Low maintenance is another major advantage of membrane structures. The University of La Verne Athletic Fieldhouse's maintenance-free service for over 40 years is a testament to this.

This is closely related to the membrane's self-cleaning properties—rainwater washes away the surface to keep it clean.

Membrane structures can also reduce energy costs. The membrane's translucency and high reflectivity allow for abundant natural light, reducing costs for artificial lighting and air conditioning.

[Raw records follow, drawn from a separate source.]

/-- DFADD and DFCAS (R440, R441). -/
theorem enters_atomic {i : Instr} (hi : exec i s = issueAtomic s i k dd da db y) (hd : checkDesc (descAt s dd) [1, 2, 3] anyFmt = none)
    (hdw : wholeDesc (descAt s dd)) (hp : reachesPeer f (descAt s da)) (hpw : wholeDesc (descAt s da))
    (hq : checkDesc (descAt s db) [1, 2, 3] anyFmt = none) (hqw : wholeDesc (descAt s db)) (hint : atomicFmt (descFmt (descAt s dd)) = true)
    (hpfmt : (descAt s da).fmt = (descAt s dd).fmt) (hqfmt : (descAt s db).fmt = (descAt s dd).fmt) (hpn : descN (descAt s da) = descN (descAt s dd))
    (hqn : descN (descAt s db) = descN (descAt s dd)) (hmost : descN (descAt s dd) ≤ 256) (hclear : overlaps (descAt s db) (descAt s dd) = false)
    {w : Nat} (hw : cutTo s y (descN (descAt s dd)) * elemBytes (descFmt (descAt s dd)) = w)
    (hroom : f.fcfg.getLsbD 18 = true → pbAt s.core (flowPbk f) + w < 2 ^ 40) :
    enters s (charged s f w) i y .data [(1, dd, true), (2, da, false), (3, db, false)] [] (descN (descAt s dd)) .none advance := by
  subst hf
  obtain ⟨hpc, hopen, hpeer⟩ := hp
  refine enters_link _ _ hi hfabric rfl (inOrder_ok ?_) (inOrder_ok ?_) hw hroom
  · simp [needDesc_of_check, remoteType, plainTypes, hd, hpc, hq]
  · simp [flowOk_of hopen hpeer, wholeOp_of hdw.1 hdw.2, wholeOp_of hpw.1 hpw.2, wholeOp_of hqw.1 hqw.2, require, needFmt, hint, hpfmt, hqfmt, hpn, hqn,
      hmost, noOverlap, hclear]

/-- DFENCEF, which closes the open frame (R439, R442). -/
theorem enters_dfencef (hp : reachesPeer f (descAt s da)) (hpw : wholeDesc (descAt s da)) (hint : descFmt (descAt s da) = .i64)
    (hone : descN (descAt s da) = 1) (hbase : (descAt s da).base % 8 = 0)
    (hroom : f.fcfg.getLsbD 18 = true → pbAt s.core (flowPbk f) + 8 < 2 ^ 40) :
    enters s (charged s f 8) (.dfencef k da hb y) y .data [(2, da, true)] [hb, (hb + 1) % 16] 1 .none (fun t => advance (closeFrame t k)) := by
  subst hf
  obtain ⟨hpc, hopen, hpeer⟩ := hp
  have hremote : descBase (descAt s da) = (descAt s da).base := by
    have htype := type_of_checkDesc hpc
    simp only [List.mem_singleton] at htype
    simp [descBase, htype]
  have hexec : exec (.dfencef k da hb y) s = execDfencef k da hb y s := rfl
  simp only [execDfencef, run, map_map_res] at hexec
  refine enters_link _ _ hexec hfabric rfl ?_ (inOrder_ok ?_) rfl hroom
  · exact needDesc_of_check hpc
  · simp [flowOk_of hopen hpeer, wholeOp_of hpw.1 hpw.2, require, needFmt, hint, hone, hremote, hbase]

end

/-- Settles O28: each instruction passes its checks, is charged and enters (`enters_link`), and a DFLOW enters and holds its stream (`enters_flow`). -/
theorem linkIssues : Obligations.LinkIssues := by
  unfold Obligations.LinkIssues
  intro s k dd da db hd ha hb y j hjob hfab
  have hfabric := fabricOk_of hjob hfab
  refine ⟨fun hd hdw hp hpw => ⟨fun hkind hdb hn hfmt => ?_, fun hkind hq hqw hslot hrows hrow hbase => ?_⟩,
    fun hd hdw hp hpw => ⟨fun hkind hn hfmt => ?_, fun hq hqw hint hpfmt hqfmt hpn hqn hmost hclear i hi => ?_⟩,
    fun hp hpw hint hone hbase => ?_, fun hcfg => ?_, ?_, ?_, ?_⟩
  · exact enters_dput_plain hfabric rfl hkind hdb hd hdw hp hpw hn hfmt rfl
  · exact enters_dput_rows hfabric rfl hkind hd hdw hp hpw hq hqw hslot hrows hrow hbase rfl
  · exact enters_dget hfabric rfl hkind hd hdw hp hpw hn hfmt rfl
  · have hatomic : atomicFmt (descFmt (descAt s dd)) = true := by rcases hint with h | h | h <;> rw [h] <;> rfl
    have hexec : exec i s = issueAtomic s i k dd da db y := by
      simp only [List.mem_cons, List.not_mem_nil, or_false] at hi
      rcases hi with rfl | rfl <;> rfl
    exact enters_atomic hfabric rfl hexec hd hdw hp hpw hq hqw hatomic hpfmt hqfmt hpn hqn hmost hclear rfl
  · exact enters_dfencef hfabric rfl hp hpw hint hone hbase
  · have hcheck : require (fcfgOk s (readReg s ha)) .flowError = .ok () := by rw [hcfg]; rfl
    exact enters_flow (checks := fun s w => require (fcfgOk s w) .flowError) (after := id) rfl hfabric hcheck
  · exact enters_flow (checks := fun _ _ => .ok ()) (after := fun t => closeFrame t k) rfl hfabric rfl
  · exact enters_flow (checks := fun _ _ => .ok ()) (after := id) rfl hfabric rfl
  · exact enters_flow (checks := fun _ _ => .ok ()) (after := id) rfl hfabric rfl

end Sys2Proof.Proofs
end

section
/-! PROOF. Records, completions and events of the queues (R341 to R348). -/

namespace Sys2Proof.Proofs
open Sys2Proof.Machine Sys2Proof.Claims

/-! ### Records (R341) -/

/-- A queue whose records are read: its virtual device runs, its earlier records have been settled, and it is resident and enabled (R341). -/
def readsRecords (s : State) (v q : Nat) : Prop :=
  (vdAt s v).paused = false ∧ (vdAt s v).stopped = false ∧ inReset s v = false ∧ settleReading s v q = s ∧ (queueAt s v q).resident = true ∧
    (queueAt s v q).qctl.getLsbD 6 = true

/-- The place of the next record in its ring (R337). -/
def recordSlot (s : State) (v q : Nat) : Nat :=
  let x := queueAt s v q
  x.qbase.toNat + 64 * (x.prog % 2 ^ qlog x)

section
variable {s : State} {v q k : Nat} {bs : List Byte} (hreads : readsRecords s v q)
include hreads

/-- RECORD_READ of such a queue comes to its next record. -/
theorem exec_recordRead : exec (.recordRead v q) s = .next (readRecord s v q) := by
  obtain ⟨hpaused, hstopped, hreset, hsettled, -⟩ := hreads
  show Host.Outcome.next (if _ then s else readRecord (settleReading s v q) v q) = _
  simp [hpaused, hstopped, hreset, hsettled]

/-- A ring whose records have all been read is left alone. -/
theorem recordRead_empty (h : (queueAt s v q).tail = (queueAt s v q).prog) : exec (.recordRead v q) s = .next s := by
  rw [exec_recordRead hreads]
  simp [readRecord, h]

/-- The next record of a queue is read through the queue's context. -/
theorem recordRead_some (h : (queueAt s v q).tail ≠ (queueAt s v q).prog) (hctx : queueContext s v q = some k)
    (hload : agentLoad s k (recordSlot s v q) 2 64 = .ok (.ok bs)) : exec (.recordRead v q) s = .next (takeRecord s v q (recordOf bs)) := by
  rw [exec_recordRead hreads]
  obtain ⟨-, -, -, -, hres, hen⟩ := hreads
  unfold recordSlot at hload
  simp only [readRecord, hres, hen, h, hctx, hload, Bool.not_true, Bool.or_self, decide_false, Bool.false_eq_true, if_false]

/-- The record of a queue without a context is read all the same (log 30). -/
theorem recordRead_none (h : (queueAt s v q).tail ≠ (queueAt s v q).prog) (hctx : queueContext s v q = none) :
    exec (.recordRead v q) s = .next (takeRecord s v q { recordOf [] with user := (Config.fetchUser s.tick).toNat }) := by
  rw [exec_recordRead hreads]
  obtain ⟨-, -, -, -, hres, hen⟩ := hreads
  simp only [readRecord, hres, hen, h, hctx, Bool.not_true, Bool.or_self, decide_false, Bool.false_eq_true, if_false]

/-- A slot that cannot be read stops the queue's fetches. -/
theorem recordRead_trap {t : TrapInfo} (h : (queueAt s v q).tail ≠ (queueAt s v q).prog) (hctx : queueContext s v q = some k)
    (hload : agentLoad s k (recordSlot s v q) 2 64 = .error (.trap t)) :
    exec (.recordRead v q) s = .next (fetchFailed (standHw s t.hw) v q (causeCode t.cause)) := by
  rw [exec_recordRead hreads]
  obtain ⟨-, -, -, -, hres, hen⟩ := hreads
  unfold recordSlot at hload
  simp only [readRecord, hres, hen, h, hctx, hload, Bool.not_true, Bool.or_self, decide_false, Bool.false_eq_true, if_false]

end

/-- A record without a context of its queue is refused without its completion word (R341, R342). -/
theorem settleRecord_refused {s : State} {n : Nat} {j : Job} (h : queueContext s j.vd j.queue = none) :
    settleRecord s n j = refuseLaunch s n j false := by
  simp [settleRecord, checkLaunch, h, standHw]

/-- A record that passes its checks is queued, when its job has cores (R128, R130). -/
theorem settleRecord_passed {s : State} {n : Nat} {j : Job} {kern : Kernel} {w : Bool} (h : checkLaunch s j = (.pass kern, w))
    (hsize : jobSize { j with kern := kern, state := .queued, asked := [] } ≠ 0) :
    settleRecord s n j = setJob s n { j with kern := kern, state := .queued, asked := [] } := by
  simp only [settleRecord, h, hsize, if_false]

/-! ### Completions and events (R135, R345 to R347) -/

/-- A completion word is incremented through its queue's context, and the completion is posted (R135). -/
theorem exec_completionWord {s u : State} {n k cause pa old : Nat} {j : Job} (hjob : jobAt s n = some j) (hend : j.ending = some cause)
    (hctx : wordContext s j = some k) (hhere : ∀ l, translate s ⟨k, false, none, vdHome s j.vd⟩ .atomic j.rcd.csem ≠ .ok (.absent l))
    (hmem : memAtomic s ⟨k, false, none, vdHome s j.vd⟩ j.rcd.csem 4 = .ok (u, pa, old)) :
    exec (.completionWordIncrement n) s =
      .next (completeJob (physWrite u pa (natLe 4 (old + 1)) (tagOf u ⟨k, false, none, vdHome s j.vd⟩ pa)) n j 0) := by
  show execCompletionWordIncrement n s = _
  unfold execCompletionWordIncrement
  simp only [hjob, hend, hctx, Option.isNone_some, Bool.false_eq_true, if_false]
  rcases hword : translate s ⟨k, false, none, vdHome s j.vd⟩ .atomic j.rcd.csem with stop | leaf | leaf
  · simp only [hmem]
  · exact absurd hword (hhere leaf)
  · simp only [hmem]

/-- The completion of a job whose word has been incremented carries its cause, but for one that has retired. -/
theorem completeJob_eq {s : State} {n cause : Nat} {j : Job} (hend : j.ending = some cause) :
    completeJob s n j 0 = postCompletion (setJob s n { j with ending := none }) j (statusOf j.state) (if j.state = .retired then 0 else cause) := by
  simp [completeJob, hend]

/-- An event of before a reset of the queue's registers is dropped (R348). -/
theorem exec_eventWrite_stale {s : State} {v : Nat} {e : HeldEvent} {rest : List HeldEvent} (hheld : (vdAt s v).held = e :: rest)
    (hgen : e.rgen ≠ (vdAt s v).rgen) : exec (.eventWrite v) s = .next (setVd s v { vdAt s v with held := rest }) := by
  show Host.Outcome.next (writeEvent s v).1 = _
  simp [writeEvent, hheld, hgen]

/-- The next event is written to its ring, and announced by its vector where it is not masked (R346, R347). -/
theorem exec_eventWrite {s : State} {v k pa : Nat} {e : HeldEvent} {rest : List HeldEvent} {l : Leaf} (hheld : (vdAt s v).held = e :: rest)
    (hgen : e.rgen = (vdAt s v).rgen) (hsched : (vdAt s v).scheduled = true) (hpaused : (vdAt s v).paused = false) (hreset : inReset s v = false)
    (hroom : ((vdAt s v).evtail + 2 ^ 32 - (vdAt s v).evhead) % 2 ^ 32 < 2 ^ bitField (vdAt s v).evctl.toNat 0 5) (hctx : firstContext s v = some k)
    {va : Nat} (hva : va = (vdAt s v).evbase.toNat + 16 * ((vdAt s v).evtail % 2 ^ bitField (vdAt s v).evctl.toNat 0 5))
    (hhere : translate s ⟨k, false, none, vdHome s v⟩ .write va = .ok (.here l pa)) (htier : (paTier pa).isSome = true)
    (htag : checkTag s pa 16 (ctxAt s k).world va false = .ok ()) (herrors : storeErrors s pa 16 va = .ok ()) {w : State}
    (hw : w = setVd (physWrite s pa (eventBytes (vdAt s v) e) (tagOf s ⟨k, false, none, vdHome s v⟩ pa)) v
      { vdAt s v with held := rest, evtail := ((vdAt s v).evtail + 1) % 2 ^ 32 }) :
    exec (.eventWrite v) s = .next (if (vdAt s v).evctl.getLsbD 5 then w else sendMsix w v 0) := by
  show Host.Outcome.next (writeEvent s v).1 = _
  subst hva hw
  have hgo : (!(vdAt s v).scheduled || (vdAt s v).paused || inReset s v ||
      decide (2 ^ bitField (vdAt s v).evctl.toNat 0 5 ≤ ((vdAt s v).evtail + 2 ^ 32 - (vdAt s v).evhead) % 2 ^ 32)) = false := by
    simpa [hsched, hpaused, hreset] using hroom
  have hmapped : (paTier pa).isNone = false := by simpa using htier
  unfold writeEvent
  simp only [hheld, hgen, hgo, hctx, hhere, hmapped, inTurn, htag, herrors, Except.isOk, Except.toBool, ne_eq, not_true_eq_false,
    if_false, Bool.not_true, Bool.or_self, Bool.false_eq_true]

/-! ### The queues of a virtual device (R336 to R339) -/

/-- A virtual device's queues leave the dispatcher (R339). -/
theorem exec_queueSwitchOut {s : State} {v : Nat} (h : (vdAt s v).scheduled = true) :
    exec (.queueSwitchOut v) s = .next (mapQueues (setVd s v { vdAt s v with scheduled := false }) v fun q =>
      { q with resident := false, stale := true, savedProg := q.prog, savedDone := q.done }) := by
  show execQueueSwitchOut v s = _
  unfold execQueueSwitchOut
  simp only [h, Bool.not_true, Bool.false_eq_true, if_false]

/-- A virtual device's queues come to the dispatcher under the record as written (R336, R338). -/
theorem exec_queueSwitchIn {s : State} {v r : Nat} (hr : r = setField (vdAt s v).rcdNew 512 384 (bitField (vdAt s v).rcd 512 384))
    (hsched : (vdAt s v).scheduled = false) (hpaused : (vdAt s v).paused = false) (hreset : inReset s v = false) (hen : bitAt r 31 = true)
    (hv : v < 384) (hroom : scheduledOn s (bitField r 0 6 / 16) < 32) :
    exec (.queueSwitchIn v) s = .next (writeHeld (mapQueues (setVd s v { vdAt s v with scheduled := true, rcd := r }) v fun q =>
      { q with resident := true, stale := false }) v) := by
  have hgo : ((vdAt s v).scheduled || (vdAt s v).paused || inReset s v || !bitAt r 31 || decide (384 ≤ v) ||
      decide (32 ≤ scheduledOn s (bitField r 0 6 / 16))) = false := by
    simpa [hsched, hpaused, hreset, hen, hv] using hroom
  show execQueueSwitchIn v s = _
  unfold execQueueSwitchIn
  dsimp only
  rw [← hr]
  simp only [hgo, Bool.false_eq_true, if_false]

Membrane structures are also environmentally friendly and require a short construction period. The membrane materials are cut, assembled, and the steel structure and cables are all manufactured in the factory. Only assembly is required on-site, making construction simple and time-efficient compared to traditional buildings.

Conclusion

Today, membrane structures are ubiquitous around the globe. From the "Super Tent" at the University of La Verne in the United States to the Osaka Expo Exhibition Hall in Japan, and the new Guangzhou Baiyun Airport terminal in China, membrane structures continue to push the boundaries of architecture with their unique advantages.

They break the mold of purely linear architectural styles. With their unique and graceful curved forms, they offer a refreshing and refreshing blend of simplicity, clarity, strength, and softness, strength, and beauty.